Performance telemetry: Use this concept to guide architecture and operating decisions for this question area. Define measurable targets, assign clear ownership, and review results regularly against expected business outcomes.

Resource-level KPIs: Use this concept to guide architecture and operating decisions for this question area. Define measurable targets, assign clear ownership, and review results regularly against expected business outcomes.

Alert design: Use this concept to guide architecture and operating decisions for this question area. Define measurable targets, assign clear ownership, and review results regularly against expected business outcomes.

Optimization and Operations

Capacity forecasting: Use this concept to guide architecture and operating decisions for this question area. Define measurable targets, assign clear ownership, and review results regularly against expected business outcomes.
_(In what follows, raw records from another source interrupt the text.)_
theorem State.appendRecord_keeps : ∀ s x1 x2 x3, Is q z (State.appendRecord s x1 x2 x3) ↔ Is q z s := by
  intro s x1 x2 x3; refine is_iff fun q z hs => ?_
  unfold State.appendRecord
  conv => arg 3; zeta
  repeat'
    first
    | with_reducible assumption
    | (simp -zeta only [↓is_mk, ↓State.modChain_keeps, ↓State.ownBulk_keeps]; try change Is q z _)
    | (with_reducible refine is_ite ?_ ?_; rotate_left; intro h; try simp -zeta only [↓is_mk, ↓State.modChain_keeps, ↓State.ownBulk_keeps] at h)
    | split

theorem execChainEgressToken_keeps : ∀ q z x0 x1 x2 s, Is q z s → IsO q z (execChainEgressToken x0 x1 x2 s) := by
  intro q z x0 x1 x2 s hs
  unfold execChainEgressToken
  conv => arg 3; zeta
  repeat'
    first
    | with_reducible assumption
    | (simp -zeta only [↓is_mk, ↓isO_next, ↓State.appendRecord_keeps, ↓State.chainBump_keeps, ↓State.endpointAbsorb_keeps, ↓State.endpointTake_keeps, ↓State.importRec_keeps, ↓State.unitErr_keeps]; try change Is q z _)
    | (with_reducible refine is_ite ?_ ?_; rotate_left; intro h; try simp -zeta only [↓is_mk, ↓isO_next, ↓State.appendRecord_keeps, ↓State.chainBump_keeps, ↓State.endpointAbsorb_keeps, ↓State.endpointTake_keeps, ↓State.importRec_keeps, ↓State.unitErr_keeps] at h)
    | (with_reducible refine isO_ite ?_ ?_)
    | (split <;> try (rename_i h; refine is_step (is_snd (q := q) (z := z) h ?_) (fun hs => ?_); rotate_left; clear h))
    | split

theorem execDelayMeasure_keeps : ∀ q z x0 s, Is q z s → IsO q z (execDelayMeasure x0 s) := by
  intro q z x0 s hs
  unfold execDelayMeasure
  conv => arg 3; zeta
  repeat'
    first
    | with_reducible assumption
    | (simp -zeta only [↓is_mk, ↓isO_next, ↓State.modChain_keeps, ↓State.ownBulk_keeps, ↓State.reach_keeps]; try change Is q z _)
    | (with_reducible refine is_ite ?_ ?_; rotate_left; intro h; try simp -zeta only [↓is_mk, ↓isO_next, ↓State.modChain_keeps, ↓State.ownBulk_keeps, ↓State.reach_keeps] at h)
    | (with_reducible refine isO_ite ?_ ?_)
    | (split <;> try (rename_i h; refine is_step (is_snd (q := q) (z := z) h ?_) (fun hs => ?_); rotate_left; clear h))
    | split

theorem State.delayAnswer_keeps : ∀ s x1 x2 x3, Is q z (State.delayAnswer s x1 x2 x3) ↔ Is q z s := by
  intro s x1 x2 x3; refine is_iff fun q z hs => ?_
  unfold State.delayAnswer
  conv => arg 3; zeta
  repeat'
    first
    | with_reducible assumption
    | (simp -zeta only [↓is_mk, ↓State.modChain_keeps, ↓State.ownBulk_keeps]; try change Is q z _)
    | (with_reducible refine is_ite ?_ ?_; rotate_left; intro h; try simp -zeta only [↓is_mk, ↓State.modChain_keeps, ↓State.ownBulk_keeps] at h)
    | (split <;> try (rename_i h; refine is_step (is_snd (q := q) (z := z) h ?_) (fun hs => ?_); rotate_left; clear h))
    | split

theorem State.sendOver_keeps : ∀ s x1, Is q z (State.sendOver s x1) ↔ Is q z s := by
  intro s x1; refine is_iff fun q z hs => ?_
  unfold State.sendOver
  conv => arg 3; zeta
  repeat'
    first
    | with_reducible assumption
    | (simp -zeta only [↓is_mk, ↓State.completeWhere_keeps, ↓State.modChain_keeps]; try change Is q z _)
    | (with_reducible refine is_ite ?_ ?_; rotate_left; intro h; try simp -zeta only [↓is_mk, ↓State.completeWhere_keeps, ↓State.modChain_keeps] at h)
    | split
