/-- The record of a page-in whose wanted entry the cell has accepted (R73). -/
def PageIn.holding (r : PageIn) (slot : Nat) (e : Entry) : PageIn :=
  { r with slots := [], got := some (64 * (r.set / 64) + slot, e, true) }

/-- The cell has accepted the wanted entry `e`: its slot of the page is empty, and SPILL_DEPTH counts it no
longer. -/
structure State.Accepted (s u : State) (n : Nat) (r : PageIn) (pg slot : Nat) (e : Entry) : Prop where
  pageins : u.cellar.pageins = s.cellar.pageins.map fun y => if y == r then r.holding slot e else y
  slotAt  : u.cellar.slotAt pg slot = none
  pal     : ∃ k, (u.cell n).pal = { (s.cell n).pal with
    depth := (s.cell n).pal.depth.upd 0 (64 * (r.set / 64) + slot) fun d => d - 1, cnt := k }
  current : (u.cell n).current = (s.cell n).current

theorem Page.slotAt_without {p q : Page} {j : Nat} (h : p.without j = some q) : q.slotAt j = none := by
  unfold Page.without at h
  split at h
  · cases h
  · cases h
    simpa [Page.slotAt] using fun i e => Tab.del_ne p.slots j (i, e)

theorem Cellar.slotAt_clearSlot (s : State) (pg j : Nat) : (s.clearSlot pg j).cellar.slotAt pg j = none := by
  have h := s.clearSlot_pages pg j pg
  rw [if_pos rfl] at h
  unfold Cellar.slotAt
  split
  next q hq =>
    obtain ⟨p, -, hpq⟩ := Option.bind_eq_some_iff.mp (h.symm.trans hq)
    exact Page.slotAt_without hpq
  · rfl

theorem State.Accepted.palBump {s u : State} {n pg slot : Nat} {r : PageIn} {e : Entry}
    (h : s.Accepted u n r pg slot e) (k : PalCtr) (m : Nat) : s.Accepted (u.palBump n k m) n r pg slot e where
  pageins := h.pageins
  slotAt := h.slotAt
  pal := by
    obtain ⟨cnt, hcnt⟩ := h.pal
    rw [State.palBump_eq_modPal, State.pal_modPal_same, hcnt]
    exact ⟨_, rfl⟩
  current := by rw [State.palBump_eq_modPal, State.current_modPal, h.current]

theorem State.accepted (s : State) (n : Nat) (r : PageIn) (pg slot : Nat) (e : Entry) :
    s.Accepted ((((s.clearSlot pg slot).depthSub n (64 * (r.set / 64) + slot)).cellarBump .pageinServed).setPagein r
      (r.holding slot e)) n r pg slot e where
  pageins := by simp [State.setPagein, State.depthSub]
  slotAt := Cellar.slotAt_clearSlot s pg slot
  pal := ⟨(s.cell n).pal.cnt, by simp [State.setPagein, State.depthSub]⟩
  current := by simp [State.setPagein, State.depthSub]

/-- PAGEIN_RETURN of the last slot, with the wanted entry still there and free of errors: the cell accepts
it, and then looks for a way. -/
theorem State.takeSlotOf_wanted {s : State} {n : Nat} {r : PageIn} {pg slot : Nat} {key e : Entry} {p : Page}
    (hr : r.slots = [(pg, slot, key)]) (hk : key.sameKey r.key = true) (hp : s.cellar.pages.get none pg = some p)
    (hl : p.linked = true) (hpc : p.cell = n) (hpg : p.group = r.set / 64)
    (he : s.cellar.slotAt pg slot = some e) (hek : e.sameKey key = true) (mem : MemErr) :
    ∃ u : State, s.Accepted u n r pg slot e ∧ s.takeSlotOf n r .none mem = u.landPagein n (r.holding slot e) mem := by
  simp only [State.takeSlotOf, hr, hk, hp, hl, hpc, hpg, he, hek, beq_self_eq_true, Bool.and_self, Option.filter_some,
    ↓reduceIte, Bool.not_true, Bool.false_and, Bool.false_eq_true, reduceCtorEq, beq_iff_eq]
  refine ⟨_, ?_, rfl⟩
  split
  · exact (s.accepted n r pg slot e).palBump ..
  · exact s.accepted n r pg slot e
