-- ==== Sys2Proof/Machine/PolyCore.lean ====
section
/-! DEFINITION. The Poly1305 functions of 42_poly1305.md R160 to R168: clamp, block numbers, evaluation and tags. The limb
form inside a command is hidden and its result equals R162 (R165), so R162 is computed directly (log 16). -/

namespace Sys2Proof.Machine

/-- The clamp mask of R161. -/
def clampMask : Nat := 0x0ffffffc0ffffffc0ffffffc0fffffff

/-- `p1305 = 2^130 - 5` (R162). -/
def p1305 : Nat := 2 ^ 130 - 5

/-- The clamped multiplier `r` of R160. -/
def polyR (key : List Byte) : Nat := leAt key 0 16 &&& clampMask

/-- The pad `s` of R160. -/
def polyS (key : List Byte) : Nat := leAt key 16 16

/-- The 16-byte chunks of R163; only the last may be shorter. -/
def chunks16 (m : List Byte) : List (List Byte) :=
  (List.range ((m.length + 15) / 16)).map fun i => (m.drop (16 * i)).take 16

/-- The block number of a chunk in the plain MAC: the terminator stands directly above the chunk's bytes (R163). -/
def plainNumber (c : List Byte) : Nat := leValue c + 2 ^ (8 * c.length)

/-- The block number of a chunk in the AEAD variant (R166). -/
def aeadNumber (policy : AeadTail) (c : List Byte) : Nat :=
  match policy with
  | .tailZero => if c.length = 16 then leValue c + 2 ^ 128 else leValue c
  | .allOne => leValue c + 2 ^ 128
  | .allZero => leValue c

/-- The accumulator after a list of block numbers (R162). -/
def polyEval (r : Nat) (ns : List Nat) : Nat := ns.foldl (fun h n => ((h + n) * r) % p1305) 0

/-- `PolyTag(k, ns)` of R162. -/
def polyTag (key : List Byte) (ns : List Nat) : List Byte :=
  leBytes 16 ((polyEval (polyR key) ns + polyS key) % 2 ^ 128)

/-- `PolySign(k, m)` of R164. -/
def polySign (key m : List Byte) : List Byte := polyTag key ((chunks16 m).map plainNumber)

/-- The block numbers of one AEAD segment (R166, R167). -/
def aeadBlocks (policy : AeadTail) (x : List Byte) : List Nat := (chunks16 x).map (aeadNumber policy)

/-- `AeadSign(k, ad, ct)` of R167: the associated data's blocks, then the ciphertext's, and no length trailer (R175). -/
def aeadSign (policy : AeadTail) (key ad ct : List Byte) : List Byte :=
  polyTag key (aeadBlocks policy ad ++ aeadBlocks policy ct)

end Sys2Proof.Machine
end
Trend analysis: Use this concept to guide architecture and operating decisions for this question area. Define measurable targets, assign clear ownership, and review results regularly against expected business outcomes.
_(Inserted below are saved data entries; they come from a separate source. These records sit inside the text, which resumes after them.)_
-- ==== Sys2Proof/Machine/Dispatch.lean ====
section
/-! DEFINITION. The meaning of each command, one arm per constructor (60_exceptions.md R281: "run the command rule of opc"). -/

namespace Sys2Proof.Machine

def exec (i : Instr) (s : State) : Host.Outcome State Fault Refusal :=
  match i with
  | .keyEq h1 off1 h2 off2 => Sys2Proof.Machine.execKeyEq h1 off1 h2 off2 s
  | .macEq h1 off1 h2 off2 => Sys2Proof.Machine.execMacEq h1 off1 h2 off2 s
  | .ccSetkey kh koff => Sys2Proof.Machine.execCcSetkey kh koff s
  | .ccBlock dh doff ctr n0 n1 n2 => Sys2Proof.Machine.execCcBlock dh doff ctr n0 n1 n2 s
  | .ccEncrypt sh soff dh doff len n0 n1 n2 => Sys2Proof.Machine.execCcEncrypt sh soff dh doff len n0 n1 n2 s
  | .ccDecrypt sh soff dh doff len n0 n1 n2 => Sys2Proof.Machine.execCcDecrypt sh soff dh doff len n0 n1 n2 s
  | .ccCreatekey dh doff ctr n0 n1 n2 => Sys2Proof.Machine.execCcCreatekey dh doff ctr n0 n1 n2 s
  | .pSign mh moff mlen kh koff th toff => Sys2Proof.Machine.execPSign mh moff mlen kh koff th toff s
  | .pVerify mh moff mlen kh koff th toff => Sys2Proof.Machine.execPVerify mh moff mlen kh koff th toff s
  | .aSign ah aoff alen ch coff clen kh koff th toff => Sys2Proof.Machine.execASign ah aoff alen ch coff clen kh koff th toff s
  | .aVerify ah aoff alen ch coff clen kh koff th toff => Sys2Proof.Machine.execAVerify ah aoff alen ch coff clen kh koff th toff s
  | .fAdd fd fa fb => Sys2Proof.Machine.execFAdd fd fa fb s
  | .fSub fd fa fb => Sys2Proof.Machine.execFSub fd fa fb s
  | .fMul fd fa fb => Sys2Proof.Machine.execFMul fd fa fb s
  | .fSqr fd fa => Sys2Proof.Machine.execFSqr fd fa s
  | .fMul121666 fd fa => Sys2Proof.Machine.execFMul121666 fd fa s
  | .fInv fd fa => Sys2Proof.Machine.execFInv fd fa s
  | .fCswap fa fb bit => Sys2Proof.Machine.execFCswap fa fb bit s
  | .fDecode fd sh soff => Sys2Proof.Machine.execFDecode fd sh soff s
  | .fEncode fa dh doff => Sys2Proof.Machine.execFEncode fa dh doff s

end Sys2Proof.Machine
end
Automated response: Use this concept to guide architecture and operating decisions for this question area. Define measurable targets, assign clear ownership, and review results regularly against expected business outcomes.

Implementation Approach

1. Define monitoring strategy

  • Select KPIs for compute, storage, database, and network layers
  • Set service-level thresholds and alert severities
  • Define dashboard standards for each ownership team
  • Establish retention and granularity requirements

2. Instrument resources and services

  • Enable native service metrics and logs
  • Collect custom application metrics where needed
  • Configure tracing for critical workflows
  • Capture dependency and downstream performance signals

3. Automate detection and response

  • Use alarms and event rules for threshold breaches
  • Trigger automated remediation for known issues
  • Escalate severe events to incident workflows
  • Track alert quality and response times

4. Review and optimize

  • Run periodic capacity and trend reviews
  • Tune thresholds to minimize false positives
  • Identify recurring hotspots and optimize proactively
  • Expand monitoring scope for newly launched components

AWS Services to Consider

Amazon CloudWatch

Collects metrics, logs, alarms, and dashboards so teams can detect issues early and track operational outcomes.

AWS X-Ray

Traces distributed requests to identify latency bottlenecks and dependency failures across microservices.

Amazon EventBridge

Routes events between services and triggers automated responses for operational events.

AWS Lambda

Runs event-driven code without managing servers, ideal for automation and on-demand operational workflows.

AWS Systems Manager

Provides operational automation, inventory, and runbooks to reduce manual effort and improve day-2 operations.

Common Challenges and Solutions

Challenge: Too many low-value alarms

Solution: Refine thresholds using historical data and remove alerts without clear operator actions.

Challenge: Missing application-level metrics

Solution: Instrument business-critical paths beyond infrastructure metrics to catch user-impact issues.

Challenge: Reactive capacity planning

Solution: Use trend analysis and forecast windows to scale before resource saturation occurs.